[Data records]

☆ ☆ ☆ ☆ ☆

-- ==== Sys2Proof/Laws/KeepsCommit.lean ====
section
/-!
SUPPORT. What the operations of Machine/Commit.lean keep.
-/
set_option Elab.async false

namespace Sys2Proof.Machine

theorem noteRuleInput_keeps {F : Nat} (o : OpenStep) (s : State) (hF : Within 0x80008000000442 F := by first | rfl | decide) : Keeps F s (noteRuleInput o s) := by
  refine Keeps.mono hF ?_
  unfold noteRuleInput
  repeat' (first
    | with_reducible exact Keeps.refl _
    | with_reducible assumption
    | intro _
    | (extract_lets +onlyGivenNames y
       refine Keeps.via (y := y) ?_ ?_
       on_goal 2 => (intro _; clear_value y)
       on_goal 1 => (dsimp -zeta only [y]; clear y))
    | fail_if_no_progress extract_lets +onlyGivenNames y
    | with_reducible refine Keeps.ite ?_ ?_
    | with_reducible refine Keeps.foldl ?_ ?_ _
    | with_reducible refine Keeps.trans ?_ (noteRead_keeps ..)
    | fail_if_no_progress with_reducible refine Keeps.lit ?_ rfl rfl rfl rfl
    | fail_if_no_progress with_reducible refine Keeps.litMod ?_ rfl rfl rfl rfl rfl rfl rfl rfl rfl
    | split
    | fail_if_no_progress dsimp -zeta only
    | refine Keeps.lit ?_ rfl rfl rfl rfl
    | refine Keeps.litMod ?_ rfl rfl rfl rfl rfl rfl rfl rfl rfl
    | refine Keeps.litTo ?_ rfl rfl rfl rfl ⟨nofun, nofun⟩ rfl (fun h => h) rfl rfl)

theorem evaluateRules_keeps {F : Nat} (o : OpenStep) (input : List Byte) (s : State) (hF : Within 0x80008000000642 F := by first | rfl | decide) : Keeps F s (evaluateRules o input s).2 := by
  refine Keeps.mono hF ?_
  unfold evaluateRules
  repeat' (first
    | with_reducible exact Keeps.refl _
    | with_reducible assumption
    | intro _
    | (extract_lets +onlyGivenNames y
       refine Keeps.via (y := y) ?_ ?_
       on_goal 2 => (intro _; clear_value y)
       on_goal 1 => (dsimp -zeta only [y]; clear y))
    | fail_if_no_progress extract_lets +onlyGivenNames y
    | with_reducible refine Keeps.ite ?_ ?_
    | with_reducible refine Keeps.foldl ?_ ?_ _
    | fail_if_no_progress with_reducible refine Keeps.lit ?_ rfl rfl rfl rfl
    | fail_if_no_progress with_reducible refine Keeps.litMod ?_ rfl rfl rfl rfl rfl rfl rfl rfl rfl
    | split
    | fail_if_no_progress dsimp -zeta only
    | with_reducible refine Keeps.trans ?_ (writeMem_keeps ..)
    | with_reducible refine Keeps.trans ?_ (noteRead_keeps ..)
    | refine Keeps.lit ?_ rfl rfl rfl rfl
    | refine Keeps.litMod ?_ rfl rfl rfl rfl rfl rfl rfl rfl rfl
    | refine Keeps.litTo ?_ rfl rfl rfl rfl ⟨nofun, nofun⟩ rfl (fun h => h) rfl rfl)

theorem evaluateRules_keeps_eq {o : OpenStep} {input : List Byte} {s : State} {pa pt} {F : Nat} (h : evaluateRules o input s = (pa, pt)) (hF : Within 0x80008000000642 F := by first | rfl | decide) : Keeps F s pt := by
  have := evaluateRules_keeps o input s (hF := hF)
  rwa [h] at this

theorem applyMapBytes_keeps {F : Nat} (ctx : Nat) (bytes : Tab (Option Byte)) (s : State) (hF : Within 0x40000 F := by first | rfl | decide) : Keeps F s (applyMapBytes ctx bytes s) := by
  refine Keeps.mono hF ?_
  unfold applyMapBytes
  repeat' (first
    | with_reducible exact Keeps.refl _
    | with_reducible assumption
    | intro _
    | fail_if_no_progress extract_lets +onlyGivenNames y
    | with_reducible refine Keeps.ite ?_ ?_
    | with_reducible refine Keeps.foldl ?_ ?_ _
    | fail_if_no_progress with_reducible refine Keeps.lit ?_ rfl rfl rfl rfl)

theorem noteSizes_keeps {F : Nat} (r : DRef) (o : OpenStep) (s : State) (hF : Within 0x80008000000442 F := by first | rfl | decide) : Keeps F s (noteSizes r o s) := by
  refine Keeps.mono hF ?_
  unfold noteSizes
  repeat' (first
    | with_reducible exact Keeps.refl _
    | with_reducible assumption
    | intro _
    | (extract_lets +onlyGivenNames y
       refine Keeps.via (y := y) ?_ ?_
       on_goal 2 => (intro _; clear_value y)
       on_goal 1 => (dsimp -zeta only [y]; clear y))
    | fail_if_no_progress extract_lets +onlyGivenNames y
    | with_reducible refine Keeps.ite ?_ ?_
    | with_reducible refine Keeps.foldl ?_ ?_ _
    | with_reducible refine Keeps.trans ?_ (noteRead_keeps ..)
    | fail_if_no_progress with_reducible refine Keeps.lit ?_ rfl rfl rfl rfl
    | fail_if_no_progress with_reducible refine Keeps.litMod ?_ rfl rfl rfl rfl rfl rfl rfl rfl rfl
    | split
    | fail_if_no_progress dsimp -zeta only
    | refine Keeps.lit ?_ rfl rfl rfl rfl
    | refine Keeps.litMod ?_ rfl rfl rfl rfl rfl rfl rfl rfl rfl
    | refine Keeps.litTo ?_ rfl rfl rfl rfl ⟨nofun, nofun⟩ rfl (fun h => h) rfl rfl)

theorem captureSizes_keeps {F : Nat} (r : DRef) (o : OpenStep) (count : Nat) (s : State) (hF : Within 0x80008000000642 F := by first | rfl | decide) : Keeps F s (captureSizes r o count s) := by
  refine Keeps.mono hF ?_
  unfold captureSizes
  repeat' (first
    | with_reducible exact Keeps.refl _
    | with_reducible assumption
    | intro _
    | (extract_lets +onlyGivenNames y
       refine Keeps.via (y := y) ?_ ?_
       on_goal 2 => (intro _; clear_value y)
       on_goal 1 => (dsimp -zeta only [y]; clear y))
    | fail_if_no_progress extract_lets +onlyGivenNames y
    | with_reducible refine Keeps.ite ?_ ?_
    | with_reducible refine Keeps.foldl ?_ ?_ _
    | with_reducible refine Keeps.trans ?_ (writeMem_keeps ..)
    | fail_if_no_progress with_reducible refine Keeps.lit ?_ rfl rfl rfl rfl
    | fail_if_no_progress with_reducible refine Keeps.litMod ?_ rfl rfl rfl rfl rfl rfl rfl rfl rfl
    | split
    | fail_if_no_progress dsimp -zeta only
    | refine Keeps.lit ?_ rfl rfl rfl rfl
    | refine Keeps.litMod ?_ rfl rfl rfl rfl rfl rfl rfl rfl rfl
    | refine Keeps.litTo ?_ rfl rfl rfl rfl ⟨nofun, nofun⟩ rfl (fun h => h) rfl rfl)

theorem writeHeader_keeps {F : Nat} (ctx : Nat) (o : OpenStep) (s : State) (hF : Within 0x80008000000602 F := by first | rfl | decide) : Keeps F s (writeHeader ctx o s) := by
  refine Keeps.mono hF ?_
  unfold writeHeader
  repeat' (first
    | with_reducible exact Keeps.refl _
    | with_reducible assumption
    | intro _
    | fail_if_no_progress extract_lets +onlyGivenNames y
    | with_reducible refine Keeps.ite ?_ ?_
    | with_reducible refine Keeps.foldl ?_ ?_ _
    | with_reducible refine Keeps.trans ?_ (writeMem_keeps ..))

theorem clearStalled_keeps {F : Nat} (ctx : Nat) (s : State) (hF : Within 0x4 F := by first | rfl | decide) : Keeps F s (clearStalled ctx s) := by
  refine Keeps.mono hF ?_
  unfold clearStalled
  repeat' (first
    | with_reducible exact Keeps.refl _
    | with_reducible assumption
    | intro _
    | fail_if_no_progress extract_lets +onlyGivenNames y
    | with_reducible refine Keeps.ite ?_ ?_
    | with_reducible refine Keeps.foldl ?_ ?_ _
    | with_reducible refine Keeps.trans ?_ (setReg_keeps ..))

☆ ☆ ☆ ☆ ☆

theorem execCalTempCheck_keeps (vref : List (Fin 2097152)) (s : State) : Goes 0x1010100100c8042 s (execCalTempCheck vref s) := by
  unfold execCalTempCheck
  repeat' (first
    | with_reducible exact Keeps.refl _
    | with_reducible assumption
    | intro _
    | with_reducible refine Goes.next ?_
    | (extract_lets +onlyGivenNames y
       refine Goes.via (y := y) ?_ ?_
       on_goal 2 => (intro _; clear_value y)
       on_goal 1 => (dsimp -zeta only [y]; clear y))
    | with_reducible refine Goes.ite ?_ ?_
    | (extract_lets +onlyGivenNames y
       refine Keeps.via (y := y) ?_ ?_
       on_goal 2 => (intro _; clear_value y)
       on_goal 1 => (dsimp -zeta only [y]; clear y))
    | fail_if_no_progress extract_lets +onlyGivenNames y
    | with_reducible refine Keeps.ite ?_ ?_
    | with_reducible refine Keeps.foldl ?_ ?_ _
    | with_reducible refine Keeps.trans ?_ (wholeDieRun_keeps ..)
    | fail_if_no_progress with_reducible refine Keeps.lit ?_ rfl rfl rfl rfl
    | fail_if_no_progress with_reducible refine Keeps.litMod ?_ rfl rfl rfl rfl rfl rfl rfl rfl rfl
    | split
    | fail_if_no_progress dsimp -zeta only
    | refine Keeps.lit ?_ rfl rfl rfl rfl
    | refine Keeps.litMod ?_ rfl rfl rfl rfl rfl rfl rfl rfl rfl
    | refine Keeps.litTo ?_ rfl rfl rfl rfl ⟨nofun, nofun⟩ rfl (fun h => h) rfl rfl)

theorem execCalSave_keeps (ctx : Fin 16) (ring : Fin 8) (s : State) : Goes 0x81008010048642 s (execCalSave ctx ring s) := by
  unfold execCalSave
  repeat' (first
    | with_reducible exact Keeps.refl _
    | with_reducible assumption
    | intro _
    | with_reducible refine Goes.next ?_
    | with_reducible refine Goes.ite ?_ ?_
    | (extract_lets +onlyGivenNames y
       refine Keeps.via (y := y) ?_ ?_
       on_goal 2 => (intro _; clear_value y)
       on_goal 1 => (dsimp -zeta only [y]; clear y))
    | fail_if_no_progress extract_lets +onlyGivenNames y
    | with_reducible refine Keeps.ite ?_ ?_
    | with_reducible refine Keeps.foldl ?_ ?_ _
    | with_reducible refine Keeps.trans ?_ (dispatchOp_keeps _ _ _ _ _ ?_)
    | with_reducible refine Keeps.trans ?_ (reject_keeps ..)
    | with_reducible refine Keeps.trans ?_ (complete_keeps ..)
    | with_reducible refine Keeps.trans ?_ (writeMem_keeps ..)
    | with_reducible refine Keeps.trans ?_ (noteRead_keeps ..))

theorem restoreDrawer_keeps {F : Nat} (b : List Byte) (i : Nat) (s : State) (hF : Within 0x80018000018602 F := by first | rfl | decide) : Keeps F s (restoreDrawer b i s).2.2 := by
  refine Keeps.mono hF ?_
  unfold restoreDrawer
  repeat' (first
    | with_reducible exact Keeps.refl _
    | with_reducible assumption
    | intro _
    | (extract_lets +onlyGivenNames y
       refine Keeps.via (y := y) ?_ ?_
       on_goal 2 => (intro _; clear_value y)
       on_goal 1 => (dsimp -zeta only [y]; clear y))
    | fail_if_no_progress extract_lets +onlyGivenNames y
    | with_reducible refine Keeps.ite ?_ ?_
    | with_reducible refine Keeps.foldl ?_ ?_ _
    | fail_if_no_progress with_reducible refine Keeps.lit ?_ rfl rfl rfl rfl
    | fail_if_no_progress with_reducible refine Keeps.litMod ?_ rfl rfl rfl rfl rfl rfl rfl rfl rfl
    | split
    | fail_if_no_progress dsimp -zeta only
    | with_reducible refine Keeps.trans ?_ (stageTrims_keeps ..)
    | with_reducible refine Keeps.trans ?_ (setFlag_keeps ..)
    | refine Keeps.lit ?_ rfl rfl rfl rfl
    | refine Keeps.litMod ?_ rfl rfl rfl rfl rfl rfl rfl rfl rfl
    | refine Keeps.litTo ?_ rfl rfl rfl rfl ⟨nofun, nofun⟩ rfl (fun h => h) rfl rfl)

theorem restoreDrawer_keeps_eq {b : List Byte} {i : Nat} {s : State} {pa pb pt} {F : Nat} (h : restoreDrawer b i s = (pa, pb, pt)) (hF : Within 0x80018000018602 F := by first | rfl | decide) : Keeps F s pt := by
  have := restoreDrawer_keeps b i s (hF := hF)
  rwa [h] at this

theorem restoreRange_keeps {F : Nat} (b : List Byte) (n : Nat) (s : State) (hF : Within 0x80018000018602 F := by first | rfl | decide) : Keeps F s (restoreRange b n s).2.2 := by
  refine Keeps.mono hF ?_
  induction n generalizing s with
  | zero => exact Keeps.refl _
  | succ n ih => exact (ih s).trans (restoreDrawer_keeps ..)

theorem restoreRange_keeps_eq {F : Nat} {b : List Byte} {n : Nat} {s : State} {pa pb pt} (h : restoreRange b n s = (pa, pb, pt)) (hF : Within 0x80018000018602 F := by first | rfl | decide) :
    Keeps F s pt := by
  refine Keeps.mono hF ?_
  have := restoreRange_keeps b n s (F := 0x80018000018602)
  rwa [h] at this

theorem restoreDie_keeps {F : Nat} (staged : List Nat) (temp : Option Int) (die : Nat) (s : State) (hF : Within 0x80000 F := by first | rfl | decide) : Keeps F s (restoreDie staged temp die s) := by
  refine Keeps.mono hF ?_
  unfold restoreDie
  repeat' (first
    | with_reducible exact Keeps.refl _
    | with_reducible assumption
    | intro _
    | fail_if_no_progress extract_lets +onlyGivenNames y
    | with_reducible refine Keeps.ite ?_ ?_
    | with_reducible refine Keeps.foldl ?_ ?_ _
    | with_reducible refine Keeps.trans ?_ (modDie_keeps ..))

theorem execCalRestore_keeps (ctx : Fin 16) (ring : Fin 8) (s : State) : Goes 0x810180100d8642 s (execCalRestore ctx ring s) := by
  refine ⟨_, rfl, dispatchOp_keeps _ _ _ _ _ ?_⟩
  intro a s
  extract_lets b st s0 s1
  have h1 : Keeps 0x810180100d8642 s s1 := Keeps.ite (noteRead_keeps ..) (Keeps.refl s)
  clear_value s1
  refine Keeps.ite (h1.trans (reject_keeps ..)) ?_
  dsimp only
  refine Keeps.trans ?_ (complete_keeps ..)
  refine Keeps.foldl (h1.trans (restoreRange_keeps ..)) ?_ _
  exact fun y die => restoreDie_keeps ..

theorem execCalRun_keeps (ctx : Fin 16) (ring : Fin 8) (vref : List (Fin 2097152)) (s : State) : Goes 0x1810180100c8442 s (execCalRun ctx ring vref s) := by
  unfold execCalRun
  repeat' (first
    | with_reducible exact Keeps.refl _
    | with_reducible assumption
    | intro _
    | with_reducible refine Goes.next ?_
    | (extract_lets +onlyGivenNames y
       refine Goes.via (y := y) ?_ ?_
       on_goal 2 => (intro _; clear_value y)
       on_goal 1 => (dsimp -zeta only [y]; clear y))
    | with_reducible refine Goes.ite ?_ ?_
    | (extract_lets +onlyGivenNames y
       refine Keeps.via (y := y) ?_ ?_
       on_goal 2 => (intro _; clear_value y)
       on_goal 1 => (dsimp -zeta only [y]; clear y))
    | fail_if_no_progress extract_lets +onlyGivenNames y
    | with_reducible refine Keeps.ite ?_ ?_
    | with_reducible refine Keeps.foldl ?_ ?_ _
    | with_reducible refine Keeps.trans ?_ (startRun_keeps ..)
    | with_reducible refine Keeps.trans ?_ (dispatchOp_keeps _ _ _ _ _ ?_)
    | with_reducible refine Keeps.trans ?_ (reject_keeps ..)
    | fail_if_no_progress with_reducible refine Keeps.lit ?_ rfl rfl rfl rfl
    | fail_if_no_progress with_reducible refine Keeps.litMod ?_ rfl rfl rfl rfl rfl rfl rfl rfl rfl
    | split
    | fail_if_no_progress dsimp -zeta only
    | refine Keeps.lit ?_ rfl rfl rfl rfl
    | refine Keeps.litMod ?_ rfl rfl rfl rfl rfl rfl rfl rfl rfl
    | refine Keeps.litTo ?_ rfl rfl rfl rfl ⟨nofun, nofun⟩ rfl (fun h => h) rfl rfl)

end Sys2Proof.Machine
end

☆ ☆ ☆ ☆ ☆

# What you will do:
Copy each line of the entries in which the string "DRef" is found.

# Answer box:
theorem noteSizes_keeps {F : Nat} (r : DRef) (o : OpenStep) (s : State) (hF : Within 0x80008000000442 F := by first | rfl | decide) : Keeps F s (noteSizes r o s) := by
theorem captureSizes_keeps {F : Nat} (r : DRef) (o : OpenStep) (count : Nat) (s : State) (hF : Within 0x80008000000642 F := by first | rfl | decide) : Keeps F s (captureSizes r o count s) := by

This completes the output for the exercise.